Khotan was a source of nephrite, a material much valued in China since the Hongshan period. In spring and summer, when the ice melts on the Kunlun Mountains, large nephrite boulders are brought down in the area (which explains the name of the two rivers flowing in Yoktan: Karakash (Black Jade) and Yurungkash (White Jade)). Khotan was also an important Buddhist centre, with its mythical creation during the reign of Asoka. Later, numerous Chinese monks came to Khotan in order to study the scriptures stored there, some in early Brahmi forms.

=== Topography and climate ===

The Kunlun Mountains bordering the southern edge of Khotan brought water into the region. Shade from the Kunlun Mountains (nearly 6,000 meters on the high edges bordering the Taklamakan desert near Yotkan) was probably well appreciated on the route. They provided a more stable environment for the kingdom, located as it was in a valley system, where the temperatures range from -10 °C to 0 °C in January (the coldest month) and from 20 °C to 30 °C in July (the hottest month). In heavy contrast, temperatures at the center of the desert can go as low as - 24 °C and as high as 40 °C. The existence of a myriad of small oases in the desert was probably used by caravans and many such small oases were represented on Aurel Stein's maps.

=== Unstable politics ===

Political instabilities affected both the northern and the southern routes at different times. For example, the Northern routes were disrupted by the upheavals during the rise of the Uyghur and First Turkic Khaganates. However, the southern route was also disrupted, for example during the expansion of the Tibetan Empire in the late 7th to 8th-century CE.

== Route ==

There is little doubt that any east-west route would have passed through Anxi and Dunhuang, before dividing to the northern and southern routes around the Taklamakan Desert. Letters, such as one from the king of Khotan giving his daughter to the ruling family of Dunhuang in AD 941, suggest that the links between these areas were strong. From Dunhuang, the most likely route would go to Miran, which became a Tibetan city, from which numerous written records from the late seventh and eighth century AD have been recovered. From Miran, the route probably moved from one oasis or river valley to the next, along the foothills of the mountains, through sites such as Charklik, Waxxari, Charchan, Endere, Mingfeng, and Niya to Khotan. The route after that probably included Pishan and Yarkand before reaching Kashgar.

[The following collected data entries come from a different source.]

-- ==== Sys2Proof/Machine/Tiles.lean ====
section
/-! DEFINITION. Tiles (R190 to R193, R197, R198), operand words and their checks (R194 to R196), microscaled, integer,
sparse and bit-plane products (R199 to R204), `mx.chk` (R215). -/

namespace Sys2Proof.Machine

/-! ## Held tiles -/

/-- Change a held tile, in both copies. -/
def modTile (s : State) (td : Nat) (f : Tile → Tile) : State :=
  modCur s (deliverRegs (fun r => { r with tile := match NMap.get none r.tile td with
    | none => r.tile
    | some x => NMap.set none r.tile td (some (f x)) }))
def modWide (s : State) (q : Nat) (f : WTile → WTile) : State :=
  modCur s (deliverRegs (fun r => { r with wide := match NMap.get none r.wide q with
    | none => r.wide
    | some x => NMap.set none r.wide q (some (f x)) }))

/-- Element (i, j). -/
def ekey (i j : Nat) : Nat := 16 * i + j
def Tile.get (x : Tile) (i j : Nat) : Word := NMap.get 0 x.el (ekey i j)
def Tile.set (x : Tile) (i j : Nat) (w : Word) : Tile := { x with el := NMap.set 0 x.el (ekey i j) w }
/-- The poison and errors of rows that are written whole are cleared (R367). -/
def Tile.clearRows (x : Tile) (rows : List Nat) : Tile :=
  { x with pois := x.pois.filter (fun e => !rows.contains e.1), lat := x.lat.filter (fun e => !rows.contains e.1)
           bad := x.bad.filter (fun e => !rows.contains (e.1 / 16)) }
def WTile.clearRows (x : WTile) (rows : List Nat) : WTile :=
  { x with pois := x.pois.filter (fun e => !rows.contains e.1), lat := x.lat.filter (fun e => !rows.contains e.1)
           bad := x.bad.filter (fun e => !rows.contains (e.1 / 16)) }
def WTile.get (x : WTile) (i j : Nat) : WElem := NMap.get {} x.el (ekey i j)
def WTile.set (x : WTile) (i j : Nat) (w : WElem) : WTile := { x with el := NMap.set {} x.el (ekey i j) w }
def WTile.rowOf (x : WTile) (i : Nat) : WRow := NMap.get {} x.row i

/-- The poisoned rows of a held tile, and the errors of its elements that nothing has found. -/
def tileMarks (t : Team) (td : Nat) : NMap Bool × NMap (Option Err) :=
  (if td < 8 then ((NMap.get none t.r.tile td).getD {}).pois else ((NMap.get none t.r.wide (td - 8)).getD {}).pois, tileErrs t.r td)

/-- Mark rows of a held tile: their errors are found, some of them latent. -/
def markRows (s : State) (td : Nat) (found latent : List Nat) : State :=
  let p (m : NMap Bool) (l : List Nat) : NMap Bool := l.foldl (fun m i => NMap.set false m i true) m
  let keep (m : NMap (Option Err)) : NMap (Option Err) := m.filter (fun e => e.2 == some .counted)
  if td < 8 then modTile s td (fun x => { x with pois := p (p x.pois found) latent, lat := p x.lat latent, bad := keep x.bad })
  else modWide s (td - 8) (fun x => { x with pois := p (p x.pois found) latent, lat := p x.lat latent, bad := keep x.bad })

/-- Count the corrected errors among those of a tile's elements, each with its record (R371). -/
def countFixed (s : State) (sh : Bool) (td cell : Nat) (bad : NMap (Option Err)) : State :=
  bad.foldl (fun s e => if e.2 = some .corrected then
      let s := emit s (srcDie s.cur.die) { kind := 1 }
      countErr s s.cur.die cell (regWord s.cur sh (tileWord td e.1)) .corrected (lastRecord s (srcDie s.cur.die))
    else s) s

/-- The uncorrectable elements of a list of errors. -/
def lostElems (bad : NMap (Option Err)) : List Nat := (bad.filter (fun e => e.2 == some .uncorrectable)).map (·.1)

/-- The corrected errors of a tile are gone from a copy. -/
def dropFixed (td : Nat) (r : Regs) : Regs :=
  let drop (m : NMap (Option Err)) : NMap (Option Err) := m.filter (fun e => e.2 != some .corrected)
  { r with tile := if td < 8 then r.tile.map (fun e => if e.1 == td then (e.1, e.2.map (fun x => { x with bad := drop x.bad })) else e) else r.tile
           wide := if td < 8 then r.wide else r.wide.map (fun e => if e.1 == td - 8 then (e.1, e.2.map (fun x => { x with bad := drop x.bad })) else e) }

/-- The errors of a tile of a protected team are found in one copy or the other: they count, and an uncorrectable one is a mismatch with nothing
held (R376). -/
def mismatchRows (s : State) (h : Regs) (td cell pc : Nat) : State :=
  let bad := tileErrs s.cur.r td
  let bads := tileErrs h td
  let s := countFixed (countFixed s false td cell bad) true td cell bads
  let lost (sh : Bool) (m : NMap (Option Err)) : List FoundErr := (lostIn m).map (fun e => ⟨cell, regWord s.cur sh (tileWord td e.1), e.2⟩)
  let l := lost false bad ++ lost true bads
  let s := modCur s (deliverRegs (dropFixed td))
  if l.isEmpty then s else match mismatchErrs s l with
    | .done s | .goto s _ | .stall s | .leave s => s
    | .trap s x => modCur s (fun t => { t with deferred := t.deferred ++ [{ op := { id := t.nextOp, pc := pc }, cause := x.cause, detail := x.detail, addr := x.addr }] })

/-- Read rows of a tile: an error in a row outside them becomes latent, a poisoned row of them kills its owner (R363, R367,
R371). The rows that are left. -/
def readRows (s : State) (td : Nat) (rows : List Nat) (pc : Nat) : List Nat × State :=
  let base := tileBase s.cur td
  let cell := laneCell s.cur base
  let s := match s.cur.sh with
    | none => s
    | some h => if (tileErrs s.cur.r td).isEmpty && (tileErrs h td).isEmpty then s else mismatchRows s h td cell pc
  let (pois, bad) := tileMarks s.cur td
  if pois.isEmpty && bad.isEmpty then (rows, s)
  else
    let die := s.cur.die
    let s := countFixed s false td cell bad
    let lost := lostElems bad
    let found := lost.filter (fun e => rows.contains (e / 16))
    let latent := lost.filter (fun e => !rows.contains (e / 16))
    let s := markRows s td (found.map (· / 16)) (latent.map (· / 16))
    let s := latent.foldl (fun s e =>
      let s := emit s (srcDie die) { kind := 3, launch := launchId s s.cur.blk, info := base + e / 16 }
      countErr s die cell (regWord s.cur false (tileWord td e)) .uncorrectable (lastRecord s (srcDie die))) s
    let eaten := rows.filter (fun i => NMap.get false (tileMarks s.cur td).1 i)
    let m := maskOf (eaten.map (base + ·))
    let s := found.foldl (fun s e => noteFound s { die := die, cell := cell, word := regWord s.cur false (tileWord td e) }) s
    let s := killLanes s m pc m
    (rows.filter (fun i => !eaten.contains i), s)

/-! ## tacq and trel (R197) -/

/-- Wide tiles that teams hold in a cell: a team that is saved, or whose block is, holds none (R217). -/
def wideUsed (s : State) (ck : Nat) : Nat :=
  ((allTeams s).map (fun t =>
    if t.status == .ended || t.status == .saved || (blockOf s t.blk).status == .waiting then 0
    else (t.r.wide.filter (fun e => match e.2 with | some x => ckey t.die (laneCell t x.base) == ck | none => false)).length
      * (if t.prot then 2 else 1))).sum

/-- A fresh wide tile: the identity of addition in every element. -/
def freshWElem : WElem := { z := 4094, zneg := true }
def freshWide (base : Nat) : WTile :=
  { base := base, el := (List.range 256).foldl (fun m k => NMap.set {} m k freshWElem) [] }

/-- Give a team wide tile q with owning group g. -/
def giveWide (s : State) (tid q base : Nat) : State :=
  modTeam s tid (fun t => { deliverRegs (fun r => { r with wide := NMap.set none r.wide q (some (freshWide base)) }) t with granted := some (8 + q) })

/-- Grant the head of a cell's wide-tile queue while it fits (R197). A queue entry names the team and 16 times the first
lane of the owning group plus the wide tile's number. -/
def grantWide (s : State) (ck : Nat) : State :=
  match (cellOf s ck).wideq with
  | [] => s
  | (tid, k) :: rest => match team? s tid with
    | none => modCell s ck (fun c => { c with wideq := rest })
    | some t =>
      if wideUsed s ck + (if t.prot then 2 else 1) ≤ 2 then
        giveWide (modCell s ck (fun c => { c with wideq := rest })) tid (k % 16) (k / 16)
      else s

def execWideTileQueueGrant (cell : Nat) (s : State) : Host.Outcome State Fault Refusal := ok (grantWide s cell)

/-- `tacq` of a wide tile: it joins the queue once, and takes the tile as soon as it is granted. -/
def acquireWide (td g : Nat) (s : State) : Res :=
  let t := s.cur
  let base := g * t.group
  let ck := ckey t.die (laneCell t base)
  let q := (cellOf s ck).wideq
  let s := if q.any (fun e => e.1 == t.tid) then s else modCell s ck (fun c => { c with wideq := c.wideq ++ [(t.tid, 16 * base + (td - 8))] })
  let s := grantWide s ck
  if s.cur.granted = some td then .done s else .stall s

def acquireTile (f : MX) (s : State) : Res :=
  let t := s.cur
  let td := f.td.toNat
  let g := f.imm.toNat % 64
  if t.granted = some td then .done s
  else if td < 8 ∧ (curLaunch s).d.tiles ≤ td then .trap s { cause := 0xF, detail := 2 }
  else if holdsTile t td then .trap s { cause := 0xF, detail := 3 }
  else if 8 ≤ td ∧ t.prot ∧ t.r.wide.length ≥ 1 then .trap s { cause := 0xF, detail := 4 }
  else if t.width / t.group ≤ g then .trap s { cause := 3, detail := 8 }
  else if td < 8 then
    .done (modCur s (deliverRegs (fun r => { r with tile := NMap.set none r.tile td (some { base := g * t.group }) })))
  else acquireWide td g s

def execTacq (f : MX) (s : State) : Host.Outcome State Fault Refusal := ok (issue (.tacq f) s (acquireTile f))

/-- An operation names a tile. -/
def namesTile (o : Op) (td : Nat) : Bool := (chk 0 o.i).tiles.contains td

def execTrel (f : MX) (s : State) : Host.Outcome State Fault Refusal :=
  ok (issue (.trel f) s (fun s =>
    let t := s.cur
    let td := f.td.toNat
    if t.ops.any (fun o => namesTile o td) then .stall s
    else if td < 8 then .done (modCur s (deliverRegs (fun r => { r with tile := NMap.set none r.tile td none })))
    else
      let ck := ckey t.die (laneCell t (tileBase t td))
      .done (grantWide (modCur s (deliverRegs (fun r => { r with wide := NMap.set none r.wide (td - 8) none }))) ck)))

/-! ## Operand checks (R194, R195) -/

/-- A range of vault bytes: its role, address, length and alignment. -/
structure Rng where
  role : Nat
  va   : Nat
  n    : Nat
  al   : Nat := 1
deriving DecidableEq, Repr

/-- The first byte of a range that fails R36, by an access of a lane's cell. -/
def firstBadAt (s : State) (lane a n : Nat) : Nat := ((List.range n).find? (fun i => (laneVault s lane (a + i) 1).isNone)).getD 0 + a

/-- Check ranges in order: Misaligned Access first, then Vault Range; each becomes an access that holds as many bytes as it
is long. -/
def checkRanges (s : State) (lane : Nat) (l : List Rng) : TrapInfo ⊕ List Acc :=
  match l.find? (fun r => r.va % r.al != 0) with
  | some r => .inl { cause := 7, addr := r.va }
  | none => match l.find? (fun r => r.n != 0 && (laneVault s lane r.va r.n).isNone) with
    | some r => .inl { cause := 8, addr := firstBadAt s lane r.va r.n }
    | none => .inr (l.map (fun r => { lane := r.role, va := r.va, pa := (laneVault s lane r.va r.n).getD 0, mt := vaultMt,
                                      data := List.replicate r.n 0 }))
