-- ==== Sys2Proof/Machine/Graphics.lean ====
section
/-! DEFINITION. The graphics instructions (R232 to R235), the meshlet of a mesh block, and setup (R320 to R323). -/

namespace Sys2Proof.Machine

/-! ## Instructions -/

/-- A graphics instruction outside its stage, or after the block's `g.done` (R232). -/
def wrongStage : TrapInfo := { cause := 3, detail := 9 }
/-- An index or slot out of range (R233 to R235). -/
def badIndex (lane : Option Nat) : TrapInfo := { cause := 3, detail := 0xA, lane := lane }

def stageOf (s : State) : Nat := (curLaunch s).d.stage

/-- The mesh stage admits the instruction: the block's `g.done` has not issued. -/
def meshOpen (s : State) : Bool := stageOf s == 2 && !(curBlock s).mesh.done

/-- The lanes of exec(PRED) that read registers themselves: those that consume no poison act, the others die (R363). -/
def gLanes (f : SYS) (regs : List Nat) (bad : Team → Nat → Bool) (act : State → List Nat → State) (s : State) : Res :=
  let m := execM s.cur f.pred.toNat
  let (e, s) := consume s ((lanesOf m s.cur.width).flatMap (fun l => regs.map (fun r => (l, r, l))))
  let ls := lanesOf (m &&& ~~~ e.lanes) s.cur.width
  match ls.find? (bad s.cur) with
  | some l => .trap s (badIndex (some l))
  | none => .done (dieOff (act s ls) e (instrPc (clauseOf s)))

/-- Change the meshlet of the current block. -/
def modMesh (s : State) (f : Meshlet → Meshlet) : State := modBlock s s.cur.blk (fun b => { b with mesh := f b.mesh })

def execGVtx (f : SYS) (s : State) : Host.Outcome State Fault Refusal :=
  ok (issue (.gVtx f) s (fun s =>
    if !meshOpen s then .trap s wrongStage
    else gLanes f (regRun f.va.toNat 4 ++ [f.vb.toNat]) (fun t l => decide (256 ≤ (vreg t f.vb.toNat l).toNat))
      (fun s ls => ls.foldl (fun s l => modMesh s (fun x =>
        { x with pos := NMap.set none x.pos (vreg s.cur f.vb.toNat l).toNat (some ((List.range 4).map (fun j => vreg s.cur (f.va.toNat + j) l))) })) s) s))

def execGPrim (f : SYS) (s : State) : Host.Outcome State Fault Refusal :=
  ok (issue (.gPrim f) s (fun s =>
    if !meshOpen s then .trap s wrongStage
    else gLanes f [f.va.toNat, f.vb.toNat] (fun t l => decide (256 ≤ (vreg t f.vb.toNat l).toNat))
      (fun s ls => ls.foldl (fun s l => modMesh s (fun x =>
        { x with prim := NMap.set none x.prim (vreg s.cur f.vb.toNat l).toNat (some (vreg s.cur f.va.toNat l)) })) s) s))

/-- The fragment that a lane of a pixel block holds (R330). -/
def fragIndex (t : Team) (l : Nat) : Nat := t.idx * t.width + l
def fragOf (s : State) (l : Nat) : Option Frag := (curBlock s).frags.getD (fragIndex s.cur l) none
def modFrag (s : State) (l : Nat) (f : Frag → Frag) : State :=
  modBlock s s.cur.blk (fun b =>
    { b with frags := b.frags.modify (fragIndex s.cur l) (fun o => o.map f) })

/-- What a slot of a fragment gives (R235); a lane that holds no fragment reads a value that the spec does not state (log 6). -/
def slotValue (s : State) (l slot : Nat) : Word × State :=
  match fragOf s l with
  | some g =>
    (match slot with
      | 32 => BitVec.ofNat 32 g.x
      | 33 => BitVec.ofNat 32 g.y
      | 34 => g.zi
      | 35 => if g.front then 1 else 0
      | k => g.attr.getD k 0, s)
  | none => let (n, s) := tick s; (Config.freeBits 32 n, s)

/-- Mesh-stage `g.attr` (R233). -/
def meshAttr (f : SYS) (s : State) : Res :=
  let c := f.mod.toNat % 4 + 1
  let slot := f.imm.toNat % 64
  gLanes f (regRun f.va.toNat c ++ [f.vb.toNat]) (fun t l => decide (32 < slot + c) || decide (256 ≤ (vreg t f.vb.toNat l).toNat))
    (fun s ls => ls.foldl (fun s l => modMesh s (fun x =>
      let v := (vreg s.cur f.vb.toNat l).toNat
      { x with attr := (List.range c).foldl (fun m j => NMap.set none m (32 * v + slot + j) (some (vreg s.cur (f.va.toNat + j) l))) x.attr
               slots := max x.slots (slot + c) })) s) s

/-- Pixel-stage `g.attr` (R235). -/
def pixelAttr (f : SYS) (s : State) : Res :=
  let c := f.mod.toNat % 4 + 1
  let slot := f.imm.toNat % 64
  gLanes f [] (fun _ _ => decide (35 < slot) || (decide (32 ≤ slot) && decide (1 < c)) || (decide (slot < 32) && decide (32 < slot + c)))
    (fun s ls =>
      let s := prepDest s (regRun f.vd.toNat c) (maskOf ls)
      ls.foldl (fun s l => (List.range c).foldl (fun s j =>
        let (x, s) := slotValue s l (slot + j)
        modCur s (deliverRegs (fun r => r.vset (f.vd.toNat + j) l x))) s) s) s

def execGAttr (f : SYS) (s : State) : Host.Outcome State Fault Refusal :=
  ok (issue (.gAttr f) s (fun s =>
    if stageOf s = 3 then pixelAttr f s else if meshOpen s then meshAttr f s else .trap s wrongStage))

def execGOut (f : SYS) (s : State) : Host.Outcome State Fault Refusal :=
  ok (issue (.gOut f) s (fun s =>
    if stageOf s ≠ 3 then .trap s wrongStage
    else gLanes f (regRun f.va.toNat 4) (fun _ _ => false) (fun s ls => ls.foldl (fun s l =>
      let x := (List.range 4).map (fun j => vreg s.cur (f.va.toNat + j) l)
      modFrag s l (fun g => { g with outs := NMap.set none g.outs (f.imm.toNat % 4) (some x) })) s) s))

def execGKill (f : SYS) (s : State) : Host.Outcome State Fault Refusal :=
  ok (issue (.gKill f) s (fun s =>
    if stageOf s ≠ 3 then .trap s wrongStage
    else gLanes f [] (fun _ _ => false) (fun s ls => ls.foldl (fun s l => modFrag s l (fun g => { g with dead := true })) s) s))

def execGZq (f : SYS) (s : State) : Host.Outcome State Fault Refusal :=
  ok (issue (.gZq f) s (fun s =>
    if stageOf s ≠ 3 then .trap s wrongStage
    else gLanes f [f.va.toNat] (fun _ _ => false) (fun s ls => ls.foldl (fun s l =>
      let z := vreg s.cur f.va.toNat l
      modFrag s l (fun g => { g with z := z })) s) s))

/-! ## Setup (R320 to R322) -/

/-- The rounding of (−1)^s × (n / d) × 2^e for positive n and d. -/
def Fmt.roundQuot (f : Fmt) (mode : Nat) (ftz s : Bool) (n d : Nat) (e : Int) : Nat × Fl :=
  let sh := f.m + 3 + Nat.log2 d
  f.round mode ftz s (n * 2 ^ sh / d) (e - sh) (n * 2 ^ sh % d != 0)

def f32v (x : Word) : FV := fmtF32.value x.toNat
def f32r (r : Nat × Fl) : Word := BitVec.ofNat 32 r.1

/-- A vertex after setup: X and Y with eight fraction bits, zs and rw. -/
structure SetVert where
  x  : Int
  y  : Int
  z  : Word
  rw : Word
deriving DecidableEq, Repr

/-- Magnitude below 32,768, and a number. -/
def inScreen (x : Word) : Bool := (f32v x).abs.lt (.fin false 32768 0) 

/-- Setup of one vertex (R320); none: it voids every primitive that uses it. -/
def setupVert (view : List Word) (p : List Word) : Option SetVert :=
  let c (i : Nat) : FV := f32v (p.getD i 0)
  let bad (v : FV) : Bool := v.isNan || v.isInf
  match c 3 with
  | .fin s m e =>
    if bad (c 0) || bad (c 1) || bad (c 2) || s || m == 0 then none
    else
      let rw := f32r (fmtF32.roundQuot 0 false false 1 m (-e))
      let go (i : Nat) : Word :=
        f32r (fFma fmtF32 0 false (f32v (view.getD (2 * i) 0)) (f32v (f32r (fMul fmtF32 0 false (c i) (f32v rw)))) (f32v (view.getD (2 * i + 1) 0)))
      let xs := go 0; let ys := go 1; let zs := go 2
      let fix (x : Word) : Int := match f32v x with
        | .fin s m e => (toIntFV 0 (-(2 ^ 40)) (2 ^ 40) (.fin s m (e + 8))).1
        | _ => 0
      if !inScreen xs || !inScreen ys || (f32v zs).isNan then none
      else some { x := fix xs, y := fix ys, z := zs, rw := rw }
  | _ => none

/-- E_ab(P) (R321). -/
def edgeFn (ax ay bx by_ px py : Int) : Int := (bx - ax) * (py - ay) - (by_ - ay) * (px - ax)

/-- Dies that own a tile of a rectangle. -/
def tileOwner (p : Pass) (tx ty : Nat) : Nat := p.tot.getD (ty * (p.width / 64 + 1) + tx) 255
def rectTiles (t : List Nat) : List (Nat × Nat) :=
  let x0 := t.getD 0 0; let y0 := t.getD 1 0; let x1 := t.getD 2 0; let y1 := t.getD 3 0
  (List.range (y1 + 1 - y0)).flatMap (fun j => (List.range (x1 + 1 - x0)).map (fun i => (x0 + i, y0 + j)))
def rectOwners (p : Pass) (t : List Nat) : List Nat := (distinct ((rectTiles t).map (fun e => tileOwner p e.1 e.2))).filter (· != 255)

/-- Setup of one primitive of a meshlet (R321, R322); none: it is void. -/
def setupPrim (p : Pass) (m : Meshlet) (src draw ord : Nat) (w : Word) : Option Rec :=
  let vs := [field w 7 0, field w 15 8, field w 23 16]
  let at_ (i : Nat) : Option SetVert := (NMap.get none m.pos (vs.getD i 0)).bind (setupVert p.view)
  match at_ 0, at_ 1, at_ 2 with
  | some a, some b, some c =>
    let area := edgeFn a.x a.y b.x b.y c.x c.y
    let front := if p.front = 0 then decide (0 < area) else decide (area < 0)
    let x0 := max 0 (min a.x (min b.x c.x) / 256); let x1 := min (p.width : Int) (max a.x (max b.x c.x) / 256)
    let y0 := max 0 (min a.y (min b.y c.y) / 256); let y1 := min (p.height : Int) (max a.y (max b.y c.y) / 256)
    if w.getLsbD 31 || area = 0 || (p.cull == 1 && !front) || (p.cull == 2 && front) || decide (x1 < x0) || decide (y1 < y0) then none
    else
      let n := m.slots
      let attrs := vs.flatMap (fun v => (List.range n).map (fun k => (NMap.get none m.attr (32 * v + k)).getD 0))
      some { draw := draw, prim := ord, xy := [a.x, a.y, b.x, b.y, c.x, c.y], z := [a.z, b.z, c.z], rw := [a.rw, b.rw, c.rw]
             attrs := attrs, nattr := n, face := front, tiles := [x0.toNat / 64, y0.toNat / 64, x1.toNat / 64, y1.toNat / 64], src := src }
  | _, _, _ => none

/-- The records of a meshlet's first c primitives, ascending. -/
def setupAll (p : Pass) (b : Block) (c : Nat) : List Rec :=
  (List.range c).filterMap (fun k => (NMap.get none b.mesh.prim k).bind (setupPrim p b.mesh b.die b.draw (b.prim + k)))

/-- The open pass holds the block's draw as a draw of its launch. -/
def passHolds (s : State) (b : Block) : Option Pass :=
  match s.parlour.pass with
  | none => none
  | some p => if p.draws.any (fun d => d.lid == b.lid && d.ord == b.draw && !d.ended) then some p else none

/-- Send messages. -/
def send (s : State) (l : List Msg) : State := { s with fabric := { s.fabric with msgs := s.fabric.msgs ++ l } }

/-- The block's marks to every owner (R323). -/
def sendBlockMarks (s : State) (b : Block) : State :=
  match passHolds s b with
  | none => s
  | some p => send s (p.owners.map (fun o => .mark 1 b.die o b.draw b.prim 0 b.bid))

/-- Commit a meshlet with c primitives: its records to their owners, then the block's marks (R234, R320 to R323). -/
def commitMesh (s : State) (c : Nat) : State :=
  let s := modMesh s (fun x => { x with done := true })
  let b := curBlock s
  match passHolds s b with
  | none => s
  | some p => sendBlockMarks (send s ((setupAll p b c).flatMap (fun r => (rectOwners p r.tiles).map (fun o => .record b.die o r b.bid)))) b

def execGDone (f : SYS) (s : State) : Host.Outcome State Fault Refusal :=
  ok (issue (.gDone f) s (fun s =>
    let c := field (sreg s.cur f.sa.toNat) 8 0
    if stageOf s ≠ 2 then .trap s wrongStage
    else if 256 < c then .trap s (badIndex none)
    else
      let first := !(curBlock s).mesh.done
      let s := addOp s f.fs { i := .gDone f, mask := execM s.cur 0, arg := [if first then 1 else 0] }
      .done (if first then commitMesh s c else s)))

/-- A message of a block's meshlet that has not left its die. -/
def fromBlock (bid : Nat) : Msg → Bool
  | .record _ _ _ b => b == bid
  | .mark 1 _ _ _ _ _ b => b == bid
  | _ => false

/-- The block's records and marks have left its die, none of them refused (R234, R325). -/
def meshSent (s : State) (bid : Nat) : Bool := !s.fabric.msgs.any (fromBlock bid) && !s.parlour.refused.any (fromBlock bid)

end Sys2Proof.Machine
end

The elevation of the routes is relatively high on the slope, with a relatively small change in altitude (an average of 0.7%, -0.6% except at the extremities). This was important as the slope would be an important factor for animals carrying heavy packs. Khotan is situated in a pleasant valley that probably protected it from harsh weather.

=== Connections with other routes ===
The southern Taklamakan route also connected with trans-Tibetan Plateau routes linking Central and South Asia.